Heart toggles between maintenance and energy-boost mode using ribosomes

Researchers at the Centre for Genomic Regulation (CRG) in Barcelona have discovered a mechanism involving ribosomes which helps the heart toggle between a ‘regular maintenance mode’ for day-to-day function and an ‘energy-boost mode’ which aids recovery for high-demand situations including heart attacks. The findings are published in a ‘Breakthrough Article’ in the journal Nucleic Acids Research.
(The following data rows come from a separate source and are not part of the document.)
-- ==== Sys2Proof/Syntax.lean ====
section
/-! DEFINITION. The commands of the G316: one constructor for each row of spec/opcode_table.json. An operand is what the
command brings from outside the station (log entry 10); the host commands bring none, because they read their arguments from
the registers (R162, R164). -/

namespace Sys2Proof

/-- A leg of the bridge (R107). -/
inductive Leg where
  | a | b | c
  deriving DecidableEq, Repr

/-- The upper or the lower gate of a leg (R107). -/
inductive Side where
  | upper | lower
  deriving DecidableEq, Repr

/-- The five filtered inputs: FLT0 to FLT3 and TRPn (R132). -/
inductive FilteredInput where
  | flt (input : Fin 4)
  | trpn
  deriving DecidableEq, Repr

/-- A load position of the carrier: position 0, the valley or wrap, or position H, the peak (R104). -/
inductive LoadPosition where
  | valley | peak
  deriving DecidableEq, Repr

/-- The levels of the pins ID0 to ID3, true for high (R153). -/
structure IdPins where
  id0 : Bool
  id1 : Bool
  id2 : Bool
  id3 : Bool
  deriving DecidableEq, Repr

/-- The commands of the block: the rows of spec/opcode_table.json. -/
inductive Instr where
  /-- POWER_ON (R91, R153): RSTn rises with these levels on ID0 to ID3. -/
  | powerOn (ids : IdPins)
  /-- NOP (R165). -/
  | nop
  /-- JOIN (R78). -/
  | join
  /-- LEAVE (R86). -/
  | leave
  /-- RESTART (R87). -/
  | restart
  /-- PROPOSE (R48), arguments in ARG0-ARG2 (R164). -/
  | propose
  /-- HOLD (R165). -/
  | hold
  /-- RELEASE (R165). -/
  | release
  /-- CLEAR (R143). -/
  | clear
  /-- STOP (R142). -/
  | stop
  /-- PUSH (R120), the record in ARG0-ARG7 (R164). -/
  | push
  /-- FLUSH (R121). -/
  | flush
  /-- TREAD (R167), of the entry TIDX of table TSEL. -/
  | tread
  /-- TWRITE (R168), of TDATA0-TDATA7 into the entry TIDX of table TSEL. -/
  | twrite
  /-- RECALL (R165). -/
  | recallResult
  /-- UNKNOWN_COMMAND (R162): a write of this code, 0x0E to 0xFF, to COMMAND. -/
  | unknownCommand (code : Byte)
  /-- REGISTER_WRITE (R161): one byte written to a register address. -/
  | registerWrite (address : BitVec 7) (value : Byte)
  /-- REPORT_READ (R170): a complete eight-byte read of REPORT. -/
  | reportRead
  /-- TIMER_REACHES_L (R7): the cycle timer reaches L, with the line dominant or recessive. -/
  | timerReachesL (dominant : Bool)
  /-- DEFERRED_MARK_START (R7): while DEFERRED, the run ends without being accepted. -/
  | deferredMarkStart
  /-- MARK_DRIVE_END (R7): twelve dominant bit times of the own mark have been driven. -/
  | markDriveEnd
  /-- MARK_ACCEPTED (R8, R10): a dominant run reaches its twelfth bit time; `start` is the cycle timer in the first bit time
  of the run, which is the mark interval (R5, R10). -/
  | markAccepted (start : Nat)
  /-- LINE_DISTURBANCE (R8): a run of twelve or more bit times that began in this window. -/
  | lineDisturbance (window : StationNo)
  /-- MARK_TIMEOUT (R6): the cycle timer reaches 2L with no mark accepted. -/
  | markTimeout
  /-- LONE_START (R84): the elapsed count has reached 4L and the line is recessive. -/
  | loneStart
  /-- OWN_WINDOW_START (R12). -/
  | ownWindowStart
  /-- FRAME_RECEIVED (R28): the bytes assembled in this window, complete. -/
  | frameReceived (window : StationNo) (bytes : List Byte)
  /-- WINDOW_END (R14) of this window. -/
  | windowEnd (window : StationNo)
  /-- LOAD_POINT (R104): the running carrier reaches this load position by advancing. -/
  | loadPoint (position : LoadPosition)
  /-- COMPARE_CROSSING (R111): the advancing carrier reaches this position, and its value crosses a compare value. -/
  | compareCrossing (position : Nat)
  /-- DEAD_TIME_ELAPSED (R112): the dead-time count of this gate of this leg, pending, reaches d. -/
  | deadTimeElapsed (leg : Leg) (gate : Side)
  /-- FILTERED_LEVEL_CHANGE (R132): this input has held the level opposite to its filtered level for 4f + 1 ticks. -/
  | filteredLevelChange (input : FilteredInput)
  /-- CLEAR_SAMPLE (R144): the settle has ended and TRPn is sampled, low or high. -/
  | clearSample (trpnLow : Bool)
  /-- RSTN_LOW (R91): RSTn falls. -/
  | rstnLow
  /-- RECEPTION_ERROR (R15): a framing error, a truncation or a late start in this window. -/
  | receptionError (window : StationNo)
  /-- READBACK_MISMATCH (R13): the first bit read back that differs from the bit sent. -/
  | readbackMismatch
  deriving DecidableEq, Repr

end Sys2Proof
end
Ribosomes are the molecular factories that manufacture proteins in all living cells. Historically, they have been perceived as simple but vital workhorses which lack the ability to regulate a cell’s function. However, there is increasing evidence that these fundamental units — which come in different shapes and forms — carry out specialised tasks, which are yet to be discovered.
Using different experimental techniques and latest-generation sequencing technologies, the researchers found that cardiomyocytes, the cells responsible for the heart contracting, and skeletal muscle cells, which are connected to bones and are critical for strength and movement, have different types of ribosomes compared to all other types of cells in the body.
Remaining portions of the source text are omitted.